CUSMA/USMCA Duty-Free Articles

Goods entering the United States duty-free from Canada under General Note 11 of the HTSUS (including provisions in subchapter XXIII of chapter 98 and subchapter XXII of chapter 99) will NOT be subject to the additional ad valorem duty rate previously established in Executive Order 14194.

Importance of Accurate CUSMA/USMCA Certificates

Ensuring accurate and complete CUSMA/USMCA certifications remains critical. Proper documentation is required for eligibility verification and to avoid unnecessary duty payments.

Continued Tariffs on Steel and Aluminum

Please note that existing U.S. tariffs on steel and aluminum imports—as well as the removal of exemptions granted to Canada and Mexico starting March 12—remain unchanged by this Executive Order.

👉 Executive Order: Adjusting Imports of Steel into the United States

Status Of Canadian Retaliatory Tariffs

Canada’s initial retaliatory tariffs remain in effect despite recent postponements of some U.S. tariffs. Canada’s initial response tariffs, totalling approximately CAD $30 billion (USD $21 billion), apply to American goods such as orange juice, peanut butter, coffee, appliances, footwear, cosmetics, motorcycles, and certain pulp and paper products.

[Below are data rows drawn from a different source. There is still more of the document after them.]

/-- SLICE_ZERO_DONE (20 R424; 22 R492): bytes, tags and poison of the slice are zero, the new stamp stands, and the completion
word is written. -/
def execSliceZeroDone (far : Bool) (k : Nat) (s : State) : Out :=
  let off := sliceOff far k
  match s.restamps.find? fun r => r.1 == off with
  | none => .next s
  | some (o, v, cw) =>
    let base := if far then 2 ^ 40 + k * 2 ^ 30 else k * 2 ^ 30
    let s := (({ s with restamps := s.restamps.erase (o, v, cw) } : State).zeroRange base (2 ^ 30)).setPreg off v
    .next (s.completionWord 0 cw)

/-! ### Domains and partitions (20 R424; 22 R474) -/

/-- The unread records of a domain's rings, written and waiting (22 R477). -/
def State.unread (s : State) (d : Nat) : Nat :=
  let n := fun (r : Ring) => ((s.dreg d (r.base + 8)).toNat + 2 ^ 64 - (s.dreg d (r.base + 16)).toNat) % 2 ^ 64
  let x := s.dom d
  n trapRing + n eventRing + n traceRing + n winchRing + x.trapPend.length + x.evPend.length + x.wlPend.length

/-- The registers of a domain's block at its creation and at its reset (22 R474); DOMEV is 0 at creation only. -/
def resetRegs (created : Bool) (d : Nat) (s : State) : State :=
  let s := [0x1B0, 0x148, 0x168, 0x1C0, 0x1E0].foldl (fun s o => s.setDreg d o 0) s
  let s := [0x110, 0x130, 0x150, 0x170].foldl (fun s o => s.setDreg d (o + 16) (s.dreg d (o + 8))) (s.setDreg d 0x1C8 0x3F)
  if created then s.setDreg d 0x1D8 0 else s

/-- DOMCFG_WRITE (20 R424): GEN is read-only. A domain that becomes VALID is created. -/
def execDomcfgWrite (dom : Nat) (v : DWord) (s : State) : Out :=
  let off := 0x4000 + 8 * dom
  let bad := decide (64 < dom) || field v 48 16 != 0 || field v 23 9 != 0 || decide (23 < field v 0 5) ||
    (field v 5 1 == 1 && field (s.preg (0x4400 + 8 * field v 0 5)) 10 1 == 0)
  if bad then .next (s.configError off)
  else
    let go := fun (s : State) =>
      let t := s.setPreg off (setField v 32 16 (s.gen dom))
      if field (s.preg off) 5 1 = 0 ∧ field v 5 1 = 1 ∧ dom ≠ 0 then
        resetRegs true dom (t.modDom dom fun x =>
          { Dom.reset with
            ptroot := x.ptroot, budgets := x.budgets, stopUs := x.stopUs, dispProgram := x.dispProgram,
            dispMemory := x.dispMemory, dispDebug := x.dispDebug, hostPresent := x.hostPresent, lastVer := x.lastVer })
      else t
    .next (frozenWrite dom go s)

/-- PARTCFG_WRITE (20 R424). -/
def execPartcfgWrite (p : Nat) (v : DWord) (s : State) : Out :=
  let off := 0x4400 + 8 * p
  if 23 < p ∨ v.toNat / 2 ^ 11 ≠ 0 ∨ field v 0 10 < 1 ∨ 1000 < field v 0 10 then .next (s.configError off)
  else .next (s.setPreg off v)

/-! ### DPR entries (20 R425 to R427; 09 R233) -/

/-- Whether ranges [a, a + n) and [b, b + m) meet. -/
def overlap (a n b m : Nat) : Bool := decide (0 < n) && decide (0 < m) && decide (a < b + m) && decide (b < a + n)

/-- Other valid entries of a core. -/
def State.otherDprs (s : State) (c e : Nat) : List Nat := (List.range 8).filter fun k => k != e && field (s.dpra c k) 7 1 == 1

/-- Whether every field of a DPRA value lies in its range on a core, as its shape is (20 R425, R426). -/
def State.dpraRange (s : State) (c : Nat) (v : DWord) : Bool :=
  let w3 := isW3 (dieOf c)
  let split := (s.coreSt c).split
  decide (v.toNat / 2 ^ 55 = 0) && decide (field v 0 7 ≤ 64) && decide (field v 9 5 + field v 14 6 ≤ s.coreSlots c) &&
  decide (field v 20 6 ≤ if w3 then 32 else 12) && decide (field v 26 6 ≤ if w3 then 32 else 24) &&
  decide (field v 32 5 + field v 37 6 ≤ 4 * split) && decide (field v 43 12 / 2 ^ ((if w3 then 12 else 8) - split) = 0) &&
  (field v 8 1 == 0 || s.isSplit c)

/-- Whether a value may be written to DPRA of an entry: its ranges, and, for a valid entry, its owner and what it shares the core with
(20 R425, R426). -/
def State.dpraOk (s : State) (c e : Nat) (v : DWord) : Bool :=
  let w3 := isW3 (dieOf c)
  let half := field v 8 1
  let os := s.otherDprs c e
  let same := os.filter fun k => field (s.dpra c k) 8 1 == half
  let d := field v 0 7
  s.dpraRange c v &&
  (field v 7 1 == 0 ||
    (decide (s.corePart c half = some (s.partOf d)) &&
     (same.all fun k => !overlap (field v 9 5) (field v 14 6) (field (s.dpra c k) 9 5) (field (s.dpra c k) 14 6)) &&
     (os.all fun k => !overlap (field v 32 5) (field v 37 6) (field (s.dpra c k) 32 5) (field (s.dpra c k) 37 6)) &&
     decide (os.foldl (fun t k => t + field (s.dpra c k) 20 6) (field v 20 6) ≤ if w3 then 32 else 12) &&
     decide (os.foldl (fun t k => t + field (s.dpra c k) 26 6) (field v 26 6) ≤ if w3 then 32 else 24) &&
     (same.all fun k => field (s.dpra c k) 0 7 != d)))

Canada has stated it does not plan to impose additional retaliatory tariffs related to this specific U.S. Executive Order amendment.

Anticipated Increase in CBP Audits

Given potential tariff exemptions, increased audit activity by U.S. Customs and Border Protection (CBP) is anticipated. Companies must be prepared to produce relevant supporting documentation within 30 days of audit initiation. Failure to adequately document claims may result in retroactive duty assessments and additional penalties.

On February 4, 2025, U.S. President Donald Trump originally planned to implement a 25% tariff on most Canadian imports, with a 10% tariff on energy products. However, following high-level discussions between both governments and the inputs from trading partners, the enforcement of these tariffs was delayed for 30 days to allow for further negotiations. This delay has shifted the implementation date to March 4, 2025, unless a resolution or another delay occurs. As businesses prepare for this new tariff environment, understanding the scope of the tariffs and how they will affect different sectors is essential.

This new round of tariffs promises significant disruptions across a wide range of industries, from automotive and energy to consumer goods and agriculture. Given the deeply interconnected economies of both nations, these tariffs could increase costs, alter trade flows, and challenge established business practices. In this post, we’ll outline the details of these tariffs, the industries most affected, and how JORI Logistics can help businesses navigate the challenges and mitigate risks.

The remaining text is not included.